I was under the assumption that resuming an acp_disk synchronisation was a low priority SRDF "task" and that existing SRDF/S data streams were not impacted. I thought that the adaptive copy process would only use the "free" bandwidth so the "production bandwidth" would not be impacted.
Every day we're copying from 300 to 500 gigs of data using acp_disk and let it run for almost 2 hours. After this we switch to SRDF/A to get the data consistent and after a minute or 2 or 3 we do a suspend.
Everything worked just fine, but yesterday an SRDF/S customer complained that during this 2 hour period he experiences extreme slowness on his SAN attached disks. Considering the history of this customer and previous incidents, I'm pretty sure it has to do with our acp_disk sync which occurs every day.
What I would like to know is if we can change the priority of this acp_disk sync or at least explain to me why EMC says that adaptive copy is a low priority thing, while in fact other synchronous links ARE stil impacted.
unfortunately i don't have a lot of experience with adaptive copy modes. Looking at the doc ..it says that when the skew number is exceeded it will turn either synch or semi-synch on until the number of invalid tracks is back below the skew number. Could that be the case in your situation ?
Hey ! If that is the case we have an issue here !!! I was always told that for an initial sync you should always use adaptive copy, but if you're using a somewhat larger device or meta, the number of tracks that need to be copied exceeds the max nuber of invalid tracks (skew value ?) and thus everything turns to async, sync or semi-sync ? I can't believe that is actually what happens. This would mean that every initial pair create would start running as (a/semi-)sync.
But you triggered me. I will start digging deeper now.
An interesting question! Adaptive copy mode does have a lower priority than synchronous SRDF, but there are other factors to consider too. I'm not a Symmetrix performance guru (and I do suggest you open an SR with your local support to get a performance specialist engaged).
Here's a few things to think about in the meantime:
The max ACp skew (65535) is interpreted as infinity. In other words, if its set at this (default) value, the RDF mode stays in adaptive copy.
Are your SRDF links heavity utilised with SRDF/S traffic, such that the additional ACp traffic now completely saturates the link? This will cause everything to slow down.
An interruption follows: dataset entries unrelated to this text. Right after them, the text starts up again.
-- ==== Sys2Proof/Machine/Dispatch.lean ====
section
/-! DEFINITION. The meaning of each command: one arm for each row of the opcode table. -/

namespace Sys2Proof.Machine

/-- The effect of a command on everything but the queue. -/
def exec (i : Instr) (s : State) : Host.Outcome State Fault Refusal :=
  match i with
  | .powerOn straps => Sys2Proof.Machine.execPowerOn straps s
  | .secondMark => Sys2Proof.Machine.execSecondMark s
  | .startArrival h => Sys2Proof.Machine.execStartArrival h s
  | .endArrival h => Sys2Proof.Machine.execEndArrival h s
  | .latenessArrival h => Sys2Proof.Machine.execLatenessArrival h s
  | .supervisionTimerExpiry u => Sys2Proof.Machine.execSupervisionTimerExpiry u s
  | .runTimerExpiry c => Sys2Proof.Machine.execRunTimerExpiry c s
  | .coolDownExpiry c => Sys2Proof.Machine.execCoolDownExpiry c s
  | .spacingTimerExpiry w => Sys2Proof.Machine.execSpacingTimerExpiry w s
  | .rampPeriodExpiry w => Sys2Proof.Machine.execRampPeriodExpiry w s
  | .helloInterval u => Sys2Proof.Machine.execHelloInterval u s
  | .ackTimerExpiry u => Sys2Proof.Machine.execAckTimerExpiry u s
  | .burstWindowExpiry u => Sys2Proof.Machine.execBurstWindowExpiry u s
  | .linkSilenceCount u => Sys2Proof.Machine.execLinkSilenceCount u s
  | .gaugeSilenceCount g => Sys2Proof.Machine.execGaugeSilenceCount g s
  | .pageReport u p => Sys2Proof.Machine.execPageReport u p s
  | .ackReport u kind toggle => Sys2Proof.Machine.execAckReport u kind toggle s
  | .stateReport u r => Sys2Proof.Machine.execStateReport u r s
  | .linkFrameBad u => Sys2Proof.Machine.execLinkFrameBad u s
  | .gaugeTelegram g bytes => Sys2Proof.Machine.execGaugeTelegram g bytes s
  | .converterFaultAssert c => Sys2Proof.Machine.execConverterFaultAssert c s
  | .converterFaultClear c => Sys2Proof.Machine.execConverterFaultClear c s
  | .place tag body => Sys2Proof.Machine.execPlace tag body s
  | .placePair tag body => Sys2Proof.Machine.execPlacePair tag body s
  | .amend tag body => Sys2Proof.Machine.execAmend tag body s
  | .retire tag body => Sys2Proof.Machine.execRetire tag body s
  | .lookup tag body => Sys2Proof.Machine.execLookup tag body s
  | .listUnit tag body => Sys2Proof.Machine.execListUnit tag body s
  | .listState tag body => Sys2Proof.Machine.execListState tag body s
  | .isolate tag body => Sys2Proof.Machine.execIsolate tag body s
  | .restore tag body => Sys2Proof.Machine.execRestore tag body s
  | .haltUnit tag body => Sys2Proof.Machine.execHaltUnit tag body s
  | .setConverterOut tag body => Sys2Proof.Machine.execSetConverterOut tag body s
  | .setConverterIn tag body => Sys2Proof.Machine.execSetConverterIn tag body s
  | .converterStatus tag body => Sys2Proof.Machine.execConverterStatus tag body s
  | .waterwayStatus tag body => Sys2Proof.Machine.execWaterwayStatus tag body s
  | .unitStatus tag body => Sys2Proof.Machine.execUnitStatus tag body s
  | .linkStatus tag body => Sys2Proof.Machine.execLinkStatus tag body s
  | .relink tag body => Sys2Proof.Machine.execRelink tag body s
  | .gaugeStatus tag body => Sys2Proof.Machine.execGaugeStatus tag body s
  | .readClock tag body => Sys2Proof.Machine.execReadClock tag body s
  | .setTime tag body => Sys2Proof.Machine.execSetTime tag body s
  | .trimClock tag body => Sys2Proof.Machine.execTrimClock tag body s
  | .readEvents tag body => Sys2Proof.Machine.execReadEvents tag body s
  | .setEventMask tag body => Sys2Proof.Machine.execSetEventMask tag body s
  | .clearEvents tag body => Sys2Proof.Machine.execClearEvents tag body s
  | .configureWaterway tag body => Sys2Proof.Machine.execConfigureWaterway tag body s
  | .configureGauge tag body => Sys2Proof.Machine.execConfigureGauge tag body s
  | .configureUnit tag body => Sys2Proof.Machine.execConfigureUnit tag body s
  | .configureConverter tag body => Sys2Proof.Machine.execConfigureConverter tag body s
  | .configureSupervision tag body => Sys2Proof.Machine.execConfigureSupervision tag body s
  | .startDispatch tag body => Sys2Proof.Machine.execStartDispatch tag body s
  | .stopDispatch tag body => Sys2Proof.Machine.execStopDispatch tag body s
  | .identify tag body => Sys2Proof.Machine.execIdentify tag body s
  | .reset tag body => Sys2Proof.Machine.execReset tag body s
  | .badFrame bytes => Sys2Proof.Machine.execBadFrame bytes s
  | .unknownRequest kind tag body => Sys2Proof.Machine.execUnknownRequest kind tag body s
  | .readPeriod n => Sys2Proof.Machine.execReadPeriod n s

end Sys2Proof.Machine
end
The additional backend (DA + disk) activity imposed by the sync could be causing increased service times for some hosts - especially if the volumes they're accessing reside on the same spindles as the volumes being synched (remember there's only one set of drive heads!).
RAID mode can have an impact on the above - with mirrored volumes there are obviously 2 copies of the data - either of which can service a read. With RAID5 there is only one copy, so read misses have to come from that one device - potentially causing hot spindles.
Cache Pressure - If the cache is very full of data waiting to be destaged (dirty), RDF writes to volumes in ACp_disk mode can be discarded once the local write(s) have completed. The remote track gets marked as invalid. This allows a cache slot to be reused quickly without having to wait for RDF. However, the track will eventually need to be copied over the RDF link, and the penalty for the quick win is having to do another local read from disk into cache in order to then send the track to the remote box. This results in higher backend I/O activity.
RDF group utilisation. Are there multiple RDF groups per RA? How is the workload balanced between them?
I believe the RA will "round-robin" if there are multiple RDF groups on it. Therefore it may be possible that a low priority ACp sync in an otherwise idle group could be disproportionately taking cycles from busy SRDF/S sessions in other groups on the same RA.
The answer? Lots of analysis to determine where the perceived performance problem lies. For a quick fix, I would start by investigating the symqos (Quality of Service) Solutions Enabler commands, with which you can set the SRDF copy pace. For example: # symqos -g drdf set RDF pace 10
...sets the RDF copy pace of all the devices in group "drdf" to 10, which is the slowest. You'll need to tune the pace setting, but this may allow you to slow down the ACp sync such that it does not impact the SRDF/S.
I quote: "The skew value is configured at the device level and may be set to a value between 0 and 65,534 tracks. For devices larger than a 2 GB capacity drive, a value of 65,535 can be specified to target all the tracks of any given drive." So setting the skew to the maximum value, it should never switch to SRDF/S or /A, but still, when my 200 LUN's (single symdevs as well as metas) start "adaptive copying", our SRDF/S is impacted and we received incidents from customers, saying that their performance was severily impacted.
I regret to say that my question still isn't answered. I must also add to this issue that we created a workaround for this problem: we started doing these ACP_Disk syncs more than once a day instead of once a day and (for now) nobody complaned.
Although the question hasn't really been answered, I'd like to close this question / topic, since it no longer applies to a live problem we were facing.